2. EXPOSICIÓN DE LOS OJOS: le suministrarán protectores oculares durante el tratamiento. La no utilización de protectores oculares durante todo el tratamiento podría causar daños graves y permanentes en los ojos.
LOS RIEGOS PERSONALIZADOS Y LAS CONTRAINDICACIONES PROPIAS DE CADA PACIENTE (médicas o de otro tipo) son independientes al tratamiento de eliminación de tatuajes. 

CONFIRMO que el tratamiento mencionado me ha sido explicado a fondo por un profesional en palabras comprensibles para mí y que he recibido las recomendaciones e instrucciones necesarias para la correcta realización del tratamiento, así como los riesgos que tiene, los efectos no deseados, los riesgos característicos de mi persona, así como las molestias o, en ocasiones, dolores que pudiera sentir, teniendo una evolución normal.
ACEPTO que los resultados pueden no ser los esperados en el caso de no seguir las pautas indicadas por el técnico. En cualquier caso, entiendo que el resultado clínico puede variar según las características de cada persona y reconozco que no se me ha dado en absoluto ninguna garantía de que los resultados obtenidos sean los esperados por mí.
ENTIENDO que los resultados esperables de un tratamiento nunca son milagrosos, sino que están sometidos a las limitaciones de la técnica. Con la casuística obtenida tras varios años aplicando esta técnica, los resultados son de un 90% de éxitos, aunque existe un 10% de casos en los que, por motivos no bien conocidos, no se consiguen los resultados esperados; y ratifico todo lo anteriormente expuesto, firmándolo en lugar y fecha indicados.

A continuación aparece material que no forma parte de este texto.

/-! ### The drain (R56) -/

/-- No inbound record, no in-service entry, and no outbound record but RESOLVED ones (R56). -/
def drainComplete (s : State) : Bool :=
  s.work.inbound.isEmpty && s.work.slots.toList.all Option.isNone &&
    s.offer.records.all fun r => match r.state with
      | .resolved _ _ => true
      | .waiting => false
      | .backoff _ => false
      | .offering _ => false
      | .outstanding _ _ => false

/-- Station control's test at entry to DRAINING and at each change of a collection: when the condition first holds, the
drain-limit timer stops and the LEAVE candidate is made present (R56). -/
def testDrain (s : State) : State :=
  if s.control.state = .draining ∧ s.control.leaveCandidate = false ∧ drainComplete s = true then
    { s with control.drainTimer := none, control.leaveCandidate := true }
  else s

/-! ### The roster (R53) -/

def addToRoster (n : StationNumber) (s : State) : State :=
  { s with control.roster := setAdd s.control.roster n }

/-! ### The bus unit and the entries to station states -/

/-- The bus unit becomes unsynchronised and between frames, and drops the frame it was receiving (R19, log 13). -/
def loseSynchronisation (s : State) : State :=
  { s with bus.synchronised := false, bus.position := none, bus.recessiveRun := 0, bus.answer := .none,
           claim.offerInHand := none }

/-- The bus unit stops: it becomes unsynchronised, and a frame of its own is abandoned (R18, R28). -/
def stopBus (s : State) : State := { loseSynchronisation s with bus.ownFrame := none }

/-- Every entry's no-peer hold is cleared (R72). -/
def clearHolds (s : State) : State := { s with sources := s.sources.map fun e => { e with hold := false } }

/-- The station's own frame has ended: the bus unit is between frames with a recessive run of 0 (R21), and the error count
takes the fate's value (R41). -/
def endOwnFrame (errors : Nat) (s : State) : State :=
  { s with bus.ownFrame := none, bus.position := none, bus.recessiveRun := 0, bus.errorCount := errors }

/-- Entry to FAULT(CLASH) (R51, R52, R64, R75, R77, R160). -/
def enterFaultClash (s : State) : State :=
  let stopped := stopBus s
  { stopped with
    control.state := .faultClash
    control.roster := 0
    control.joinCandidate := none
    control.mutedResumed := false
    control.stateChanged := true
    offer.records := []
    work.inbound := []
    work.slots := Vector.replicate 8 none
    sources := s.sources.map fun e => { e with state := .quiet, hold := false } }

HE PODIDO ACLARAR MIS DUDAS acerca de todo lo anteriormente expuesto y he entendido totalmente este DOCUMENTO DE CONSENTIMIENTO, reafirmándome en todos y cada uno de sus puntos y con la firma de este documento, ratifico, y consiento que el tratamiento se realice, habiendo sido informado de mi derecho a rechazar o revocar este tratamiento.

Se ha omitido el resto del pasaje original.